In this section, we use datasets of four known class labels from UCI machine learning database [28] and KEEL-dataset repository [29] to demonstrate the validity of the proposed method, namely Seeds, Aff, Appendicitis, and SKM. These datasets vary from dimension of feature space, sample size, number of classes, and degree of overlap.

  1. Seeds dataset

    The Seeds dataset is a commonly used classification experimental dataset. The dataset contains 210 instances, which belong to three different varieties of wheat: Kama, Rosa, and Canadian. There are 70 instances in each category, and each instance contains 7 attributes: area A, perimeter P, compactness C, length of kernel, width of kernel, asymmetry coefficient, and length of kernel groove. According to the seven attributes, which variety each seed belongs to can be predicted.

  2. Aff dataset

    The full name of Aff dataset is Algerian forest fires. It includes 244 instances that regroup data of two regions of Algeria, namely the Bejaia region located in the northeast of Algeria and the Sidi Bel-abbes region located in the northwest of Algeria, with 122 instances for each region. Through 7 attributes, 244 examples were divided into “fire” (138 classes) and “not fire” (106 classes).

  3. Appendicitis dataset

    The data represents 7 medical measures taken over 106 patients on which the class label represents if the patient has appendicitis (class label 1) or not (class label 0).

  4. SKM dataset

    It is the real dataset about the students’ knowledge status about the subject of Electrical DC Machines. In accordance to five attributes including the degree of study time for the goal object materials (STG), it can be divided the knowledge level of students.

The above datasets all have known their respective dimension sizes, but the degrees of overlap are unknown. To get the level of clustering complexity for an existing classification dataset, the average pairwise overlap and maximum pairwise overlap of four real datasets were calculated by using the overlap function of MixSim package in R [27]. The information of four real datasets is listed in Table 4 as follows:

Table 4. Information on real datasets.

Datasets n p k ω¯ ω˘
Seeds 210 7 3 0.0080 0.0172
Aff 244 7 2 0.0075 0.0075
Appendicitis 106 7 2 0.1977 0.1977
SKM 403 5 4 0.0202 0.0607

Parameter elucidation: n, p, k, ω¯, ω˘ represent the number of samples, the number of features, the number of clusters, the average pairwise overlap and the maximum pairwise overlap, respectively.
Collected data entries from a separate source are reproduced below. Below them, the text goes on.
/-- The committed slots that are left. -/
theorem regionSlots_cleared : ∀ (l : List Nat) {b : Bank}, cellsWf b.cells = true →
    regionSlots (bankCleared l b) = (regionSlots b).filter (fun j => j ∉ l)
  | [], b, _ => (List.filter_eq_self.mpr fun j _ => by simp).symm
  | k :: l, b, h => by
    have hone : regionSlots { b with cells := cellPut b.cells (32 * k + 31) 0 } = (regionSlots b).filter (fun j => j ≠ k) :=
      committed_cleared k h
    have hrest := regionSlots_cleared l (b := { b with cells := cellPut b.cells (32 * k + 31) 0 }) (cellPut_wf _ _ h)
    have hcells : bankCleared (k :: l) b = bankCleared l { b with cells := cellPut b.cells (32 * k + 31) 0 } :=
      congrArg (fun c => { b with cells := slotsCleared l c }) (cellsAnd_zero b.cells (32 * k + 31))
    rw [hcells, hrest, hone, List.filter_filter]
    refine List.filter_congr fun j _ => ?_
    simp [List.mem_cons, Bool.and_comm]

/-- Bytes other than the state bytes cleared. -/
theorem cellGet_cleared {a : Nat} : ∀ (l : List Nat) (m : List Host.Cell), (∀ j ∈ l, a ≠ 32 * j + 31) →
    cellGet (slotsCleared l m) a = cellGet m a
  | [], _, _ => rfl
  | k :: l, m, h => by
    rw [slotsCleared, List.foldl_cons]
    refine (cellGet_cleared l _ fun j hj => h j (List.mem_cons_of_mem _ hj)).trans ?_
    rw [cellsAnd_zero]
    exact cellGet_cellPut_other _ _ _ _ (h k List.mem_cons_self)

/-- The kinds of the slots stand. -/
theorem slotKind_cleared (l : List Nat) (b : Bank) (j : Nat) : slotKind (bankCleared l b) j = slotKind b j :=
  cellGet_cleared l b.cells fun _ _ => by omega

/-- So do the slots not voided. -/
theorem slotBytes_cleared {l : List Nat} {j : Nat} (hj : j ∉ l) (b : Bank) : slotBytes (bankCleared l b) j = slotBytes b j := by
  unfold slotBytes cellsRead
  refine List.map_congr_left fun i hi => cellGet_cleared l b.cells fun x hx => ?_
  have hlt := List.mem_range.mp hi
  have hne : x ≠ j := fun h => hj (h ▸ hx)
  omega

/-- The committed slots of a bank stand in order. -/
theorem regionSlots_sorted {b : Bank} (h : cellsWf b.cells = true) : (regionSlots b).Pairwise (· < ·) := by
  have hcells : ∀ {m : List Host.Cell} {lo : Nat}, cellsFrom lo m = true → (∀ j ∈ m.filterMap committedAt, lo ≤ 32 * j + 31)
      ∧ (m.filterMap committedAt).Pairwise (· < ·) := by
    intro m
    induction m with
    | nil => exact fun _ => ⟨nofun, List.Pairwise.nil⟩
    | cons c m ih =>
      intro lo h
      simp only [cellsFrom, Bool.and_eq_true, decide_eq_true_eq] at h
      obtain ⟨⟨hle, -⟩, hm⟩ := h
      obtain ⟨hlow, hsorted⟩ := ih hm
      rw [List.filterMap_cons]
      cases hc : committedAt c with
      | none => exact ⟨fun j hj => by have := hlow j hj; omega, hsorted⟩
      | some i =>
        have hi := committedAt_some hc
        refine ⟨fun j hj => ?_, List.pairwise_cons.mpr ⟨fun j hj => ?_, hsorted⟩⟩
        · rcases List.mem_cons.mp hj with rfl | hj
          · omega
          · have := hlow j hj
            omega
        · have := hlow j hj
          omega
  exact (hcells h).2

/-- The slots voided for an incomplete account: its header and its lines. -/
def accountSlots (b : Bank) (h : Nat) : List Nat := h :: lineSlots b h

section
variable {b : Bank} {hs : List Nat} {h : Nat} (hw : cellsWf b.cells = true) (hh : headSlots b = hs ++ [h])
include hw hh

/-- A header before the last is not voided with it. -/
theorem notMem_accountSlots {j : Nat} (hj : j ∈ hs) : j ∉ accountSlots b h := by
  have hnodup : (hs ++ [h]).Nodup := by
    rw [← hh]
    exact ((regionSlots_sorted hw).imp fun hlt => Nat.ne_of_lt hlt).filter _
  have hhead : j ∈ headSlots b := hh ▸ List.mem_append_left _ hj
  have hkind : slotKind b j = 0x41 := of_decide_eq_true (List.mem_filter.mp hhead).2
  intro hmem
  rcases List.mem_cons.mp hmem with rfl | hline
  · exact (List.nodup_append.mp hnodup).2.2 j hj j (List.mem_singleton_self j) rfl
  · have hk := (List.mem_filter.mp hline).2
    rw [Bool.and_eq_true, decide_eq_true_eq, hkind] at hk
    exact absurd hk.1 (by decide)

/-- The headers before it are left. -/
theorem headSlots_cleared : headSlots (bankCleared (accountSlots b h) b) = hs := by
  have hleft : headSlots (bankCleared (accountSlots b h) b) = (headSlots b).filter (fun j => j ∉ accountSlots b h) := by
    unfold headSlots
    rw [regionSlots_cleared _ hw, List.filter_filter, List.filter_filter]
    refine List.filter_congr fun j _ => ?_
    rw [slotKind_cleared, Bool.and_comm]
  rw [hleft, hh, List.filter_append, List.filter_eq_self.mpr fun j hj => decide_eq_true (notMem_accountSlots hw hh hj),
    List.filter_cons_of_neg (by simp [accountSlots]), List.filter_nil, List.append_nil]

/-- Of the lines behind a header before it those before it are left. -/
theorem lineSlots_cleared (g : Nat) :
    lineSlots (bankCleared (accountSlots b h) b) g = (lineSlots b g).filter (fun j => decide (j < h)) := by
  have hhead : h ∈ headSlots b := hh ▸ List.mem_append_right _ (List.mem_singleton_self h)
  have hkind : slotKind b h = 0x41 := of_decide_eq_true (List.mem_filter.mp hhead).2
  unfold lineSlots
  rw [regionSlots_cleared _ hw, List.filter_filter, List.filter_filter]
  refine List.filter_congr fun j hj => ?_
  rw [slotKind_cleared]
  by_cases hk : slotKind b j = 0x42
  · have hne : j ≠ h := fun he => by
      rw [he, hkind] at hk
      exact absurd hk (by decide)
    have hmem : j ∈ accountSlots b h ↔ h < j := by
      simp [accountSlots, lineSlots, hne, hj, hk]
    have hiff : j ∉ accountSlots b h ↔ j < h := by
      rw [hmem]
      omega
    rw [decide_eq_decide.mpr hiff, Bool.and_comm]
  · rw [decide_eq_false hk]
    simp

/-- The region with the incomplete account voided has no other incomplete one. -/
theorem region_cleared (hprev : ∀ hs' g, hs = hs' ++ [g] →
      linesWanted b g ≤ ((lineSlots b g).filter (fun j => decide (j < h))).length) :
    completeHeaders (bankCleared (accountSlots b h) b) = hs.map (slotRecord b) := by
  have hheads := headSlots_cleared hw hh
  have hrecord : hs.map (slotRecord (bankCleared (accountSlots b h) b)) = hs.map (slotRecord b) :=
    List.map_congr_left fun j hj => by rw [slotRecord, slotBytes_cleared (notMem_accountSlots hw hh hj), slotRecord]
  rcases List.eq_nil_or_concat hs with hnil | ⟨hs', g, hlast⟩
  · rw [(region_bare (hheads.trans hnil)).2.1, hnil]
    rfl
  · rw [List.concat_eq_append] at hlast
    have hg : g ∉ accountSlots b h := notMem_accountSlots hw hh (hlast ▸ List.mem_append_right _ (List.mem_singleton_self g))
    have hwant : linesWanted (bankCleared (accountSlots b h) b) g ≤ (lineSlots (bankCleared (accountSlots b h) b) g).length := by
      rw [lineSlots_cleared hw hh, linesWanted, slotBytes_cleared hg]
      exact hprev hs' g hlast
    rw [(region_complete (hheads.trans hlast) hwant).2.1, hheads, hrecord]

end

end Sys2Proof.Safety
end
3.4 Results of real datasets study

As in the simulation experiments, considering that the three initialization methods are all stochastic strategies, this experiment was repeated 30 times and each time was started with a different seed of the random number generator. The results of three initialization methods under four real datasets are displayed in Table 5.

Table 5. Comparative results of ARI and logL(Θ) of three stochastic initialization methods on four real datasets.

Method Seeds Aff Appendicitis SKM
ARI logL(Θ) ARI logL(Θ) ARI logL(Θ) ARI logL(Θ)
MRIPEM 0.7882 1250.71 0.7104 4364.10 0.3787 1162.58 0.3347 234.15
emEM 0.6299 1276.66 0.6157 4257.49 0.2227 1157.14 0.2051 231.69
RndEM 0.5869 1281.56 0.6554 4267.09 0.2227 1157.14 0.2676 233.02

Fig 9 intuitively shows the difference of ARI and logL(Θ) values of the three methods under the four real datasets. Due to the large difference between the logL(Θ) values of different datasets, the logL(Θ) results is converted into a proportional form (For each real dataset, logL(Θ) of each method / the sum of logL(Θ) of three methods).

Fig 9. Line charts of ARI and logL(Θ) values of three methods under four real datasets.

Fig 9

A: Comparison of the ARI for three methods. B: Comparison of the logL(Θ) for three methods.

It can be seen from Table 5 and Fig 9 that the ARI value of the MRIPEM is the largest among the three methods in four kinds of datasets. In terms of logL(Θ), MRIPEM is the largest except on the Seeds dataset. These results demonstrate that the classification results of MRIPEM algorithm are closer to those of real datasets. In more detail, the MRIPEM method is improved by 25.13% and 8.39% respectively compared with the second-ranked method on Seeds and Aff datasets in terms of ARI. However, the MRIPEM method is only 2.41% worse than the first ranked RndEM method on Seeds datasets in the aspect of logL(Θ). From the overall results, the value of logL(Θ) has little difference under the three algorithms. The lower ARI value of the last two datasets may be caused by the relatively high degree of overlap. Even so, MRIPEM is still ahead of emEM and RndEM whether on ARI or logL(Θ).

4 Discussion and conclusion

In this paper, a novel iterative initialization method of the EM algorithm for the estimation of the parameters of GMM was proposed. This new method, named MRIPEM, incorporates the ideas of multiple restarts, iterations, and clustering. The performance of MRIPEM was assessed by ARI and logL(Θ) indexes, and compared with the other two popular initialization strategies on simulated datasets and real datasets, respectively.

In fact, the initial mean and covariance matrix of the iteration of the MRIPEM algorithm are calculated by taking all the sample data as one component, which is different from other algorithms to randomly generate the initial mean and variance. According to the Mahalanobis distance, the candidate vector farthest from all the determined center vector points is taken as the partition vector. In this way, the greater the distance, the greater the probability of being selected as the partition vector, otherwise the probability is smaller. That is, the probability of proper initialization of all component centers increases. After clustering the sample data according to the partition vector, the mean and variance of each component are continuously updated in each iteration. Obviously, the MRIPEM algorithm completely depends on the sample dataset itself, which reduces the randomness to a certain extent. In addition, the setting of the manually adjustable loop parameter r can also reduce the randomness to a certain extent and improve the accuracy of the results. The comparison results of simulation datasets and real datasets under the three algorithms confirm that the MRIPEM algorithm shows excellent accuracy and robustness in low dimensions and low overlaps. Therefore, the MRIPEM is recommended to apply to the well-separated datasets of the low dimension or after dimensionality reduction.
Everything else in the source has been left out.